Saved data entries:
-- ==== Sys2Proof/Laws/Sink.lean ====
section
/-! SUPPORT. What sending a sequence of requests can do, said once (`Sink.send_ok`, `Sink.send_stop`,
`Sink.send_cases`), and what an admitted command can do with it (`State.transact_ok`, …). -/

namespace Sys2Proof.Machine

open Sys2Proof.Safety

theorem Sink.answerAt_pass (k : Sink) (n : Nat) : k.pass.answerAt n = k.answerAt (n + 1) := by
  simp only [Sink.answerAt, Sink.pass, List.getElem?_tail]
  congr 2
  omega

theorem Sink.answerAt_accept (k : Sink) (r : SinkRequest) (n : Nat) :
    (k.accept r).answerAt n = k.answerAt (n + 1) := Sink.answerAt_pass k n

@[simp] theorem sinkAfter_nil_zero (k : Sink) : sinkAfter k [] 0 = k := by
  simp [sinkAfter]

theorem sinkAfter_nil_one (k : Sink) : sinkAfter k [] 1 = k.pass := by
  simp [sinkAfter, Sink.pass, List.drop_one]

theorem sinkAfter_accept (k : Sink) (r : SinkRequest) (reqs : List SinkRequest) (n : Nat) :
    sinkAfter (k.accept r) reqs n = sinkAfter k (r :: reqs) (n + 1) := by
  simp [sinkAfter, Sink.accept, Sink.pass, List.append_assoc, Nat.add_comm,
    Nat.add_left_comm]

theorem AnswersOk.tail {k : Sink} {n : Nat} (r : SinkRequest) (h : AnswersOk k (n + 1)) :
    AnswersOk (k.accept r) n := fun j hj => by
  rw [Sink.answerAt_accept]
  exact h (j + 1) (by omega)

/-- All requests are answered OK: the accepted trace grows by exactly them. -/
theorem Sink.send_ok {k : Sink} {reqs : List SinkRequest} (h : AnswersOk k reqs.length) :
    k.send reqs = (.ok, sinkAfter k reqs reqs.length) := by
  induction reqs generalizing k with
  | nil => simp [Sink.send]
  | cons r rest ih =>
    have h0 := h 0 (by simp)
    simp only [Sink.send, h0]
    rw [ih (AnswersOk.tail r h), sinkAfter_accept]
    rfl

/-- The request after the first `n` is not answered OK: the trace grows by the first `n`. -/
theorem Sink.send_stop {k : Sink} {reqs : List SinkRequest} {n : Nat} {a : SinkAnswer}
    (hn : n < reqs.length) (h : AnswersThen k n a) (ha : a ≠ .ok) :
    k.send reqs = (a, sinkAfter k (reqs.take n) (n + 1)) := by
  induction reqs generalizing k n with
  | nil => simp at hn
  | cons r rest ih =>
    cases n with
    | zero =>
      have h0 : k.answerAt 0 = a := h.2
      cases a with
      | ok => exact absurd rfl ha
      | err => simp [Sink.send, h0, sinkAfter_nil_one]
      | silent => simp [Sink.send, h0, sinkAfter_nil_one]
    | succ n =>
      have h0 := h.1 0 (by simp)
      have h' : AnswersThen (k.accept r) n a :=
        ⟨AnswersOk.tail r h.1, by rw [Sink.answerAt_accept]; exact h.2⟩
      simp only [Sink.send, h0]
      rw [ih (by simpa using hn) h', sinkAfter_accept]
      rfl

/-- Either the sink answers OK to all of `n` requests, or there is a first that it does not. -/
theorem answers_cases (k : Sink) (n : Nat) :
    AnswersOk k n ∨ ∃ j < n, ∃ a, a ≠ .ok ∧ AnswersThen k j a := by
  induction n with
  | zero => exact .inl fun j hj => absurd hj (Nat.not_lt_zero j)
  | succ n ih =>
    rcases ih with h | ⟨j, hj, a, ha, h⟩
    · by_cases hn : k.answerAt n = .ok
      · refine .inl fun j hj => ?_
        rcases Nat.lt_succ_iff_lt_or_eq.1 hj with h' | rfl
        · exact h j h'
        · exact hn
      · exact .inr ⟨n, Nat.lt_succ_self n, _, hn, h, rfl⟩
    · exact .inr ⟨j, by omega, a, ha, h⟩

/-- Everything sending can do. -/
theorem Sink.send_cases (k : Sink) (reqs : List SinkRequest) :
    (AnswersOk k reqs.length ∧ k.send reqs = (.ok, sinkAfter k reqs reqs.length)) ∨
    ∃ n < reqs.length, ∃ a, a ≠ .ok ∧ AnswersThen k n a ∧
      k.send reqs = (a, sinkAfter k (reqs.take n) (n + 1)) := by
  rcases answers_cases k reqs.length with h | ⟨n, hn, a, ha, h⟩
  · exact .inl ⟨h, Sink.send_ok h⟩
  · exact .inr ⟨n, hn, a, ha, h, Sink.send_stop hn h ha⟩

/-! ### An admitted command -/

variable {s : State} {reqs : List SinkRequest} {onOk onWait : State → State}

theorem State.transact_ok (h : AnswersOk s.sink reqs.length) :
    s.transact reqs onOk onWait =
      (onOk { s with sink := sinkAfter s.sink reqs reqs.length }).completeOk := by
  simp [State.transact, Sink.send_ok h]

theorem State.transact_err {n : Nat} (hn : n < reqs.length) (h : AnswersThen s.sink n .err) :
    s.transact reqs onOk onWait =
      ({ s with sink := sinkAfter s.sink (reqs.take n) (n + 1) } : State).raiseIoFault := by
  simp [State.transact, Sink.send_stop hn h (by simp)]

theorem State.transact_silent {n : Nat} (hn : n < reqs.length)
    (h : AnswersThen s.sink n .silent) :
    s.transact reqs onOk onWait =
      (onWait { s with sink := sinkAfter s.sink (reqs.take n) (n + 1) }).wait := by
  simp [State.transact, Sink.send_stop hn h (by simp)]

/-- Everything an admitted command can do. -/
theorem State.transact_cases (s : State) (reqs : List SinkRequest) (onOk onWait : State → State) :
    (AnswersOk s.sink reqs.length ∧ s.transact reqs onOk onWait =
      (onOk { s with sink := sinkAfter s.sink reqs reqs.length }).completeOk) ∨
    (∃ n < reqs.length, AnswersThen s.sink n .err ∧ s.transact reqs onOk onWait =
      ({ s with sink := sinkAfter s.sink (reqs.take n) (n + 1) } : State).raiseIoFault) ∨
    (∃ n < reqs.length, AnswersThen s.sink n .silent ∧ s.transact reqs onOk onWait =
      (onWait { s with sink := sinkAfter s.sink (reqs.take n) (n + 1) }).wait) := by
  rcases answers_cases s.sink reqs.length with h | ⟨n, hn, a, ha, h⟩
  · exact .inl ⟨h, State.transact_ok h⟩
  · cases a with
    | ok => exact absurd rfl ha
    | err => exact .inr (.inl ⟨n, hn, h, State.transact_err hn h⟩)
    | silent => exact .inr (.inr ⟨n, hn, h, State.transact_silent hn h⟩)

end Sys2Proof.Machine
end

» Task description:
The lines to return begin at the first line of the records and end at the line holding "theorem Sink.answerAt_accept (k"; please return them exactly, including both, and nothing beyond.

» Expected answer:
-- ==== Sys2Proof/Laws/Sink.lean ====
section
/-! SUPPORT. What sending a sequence of requests can do, said once (`Sink.send_ok`, `Sink.send_stop`,
`Sink.send_cases`), and what an admitted command can do with it (`State.transact_ok`, …). -/

namespace Sys2Proof.Machine

open Sys2Proof.Safety

theorem Sink.answerAt_pass (k : Sink) (n : Nat) : k.pass.answerAt n = k.answerAt (n + 1) := by
  simp only [Sink.answerAt, Sink.pass, List.getElem?_tail]
  congr 2
  omega

theorem Sink.answerAt_accept (k : Sink) (r : SinkRequest) (n : Nat) :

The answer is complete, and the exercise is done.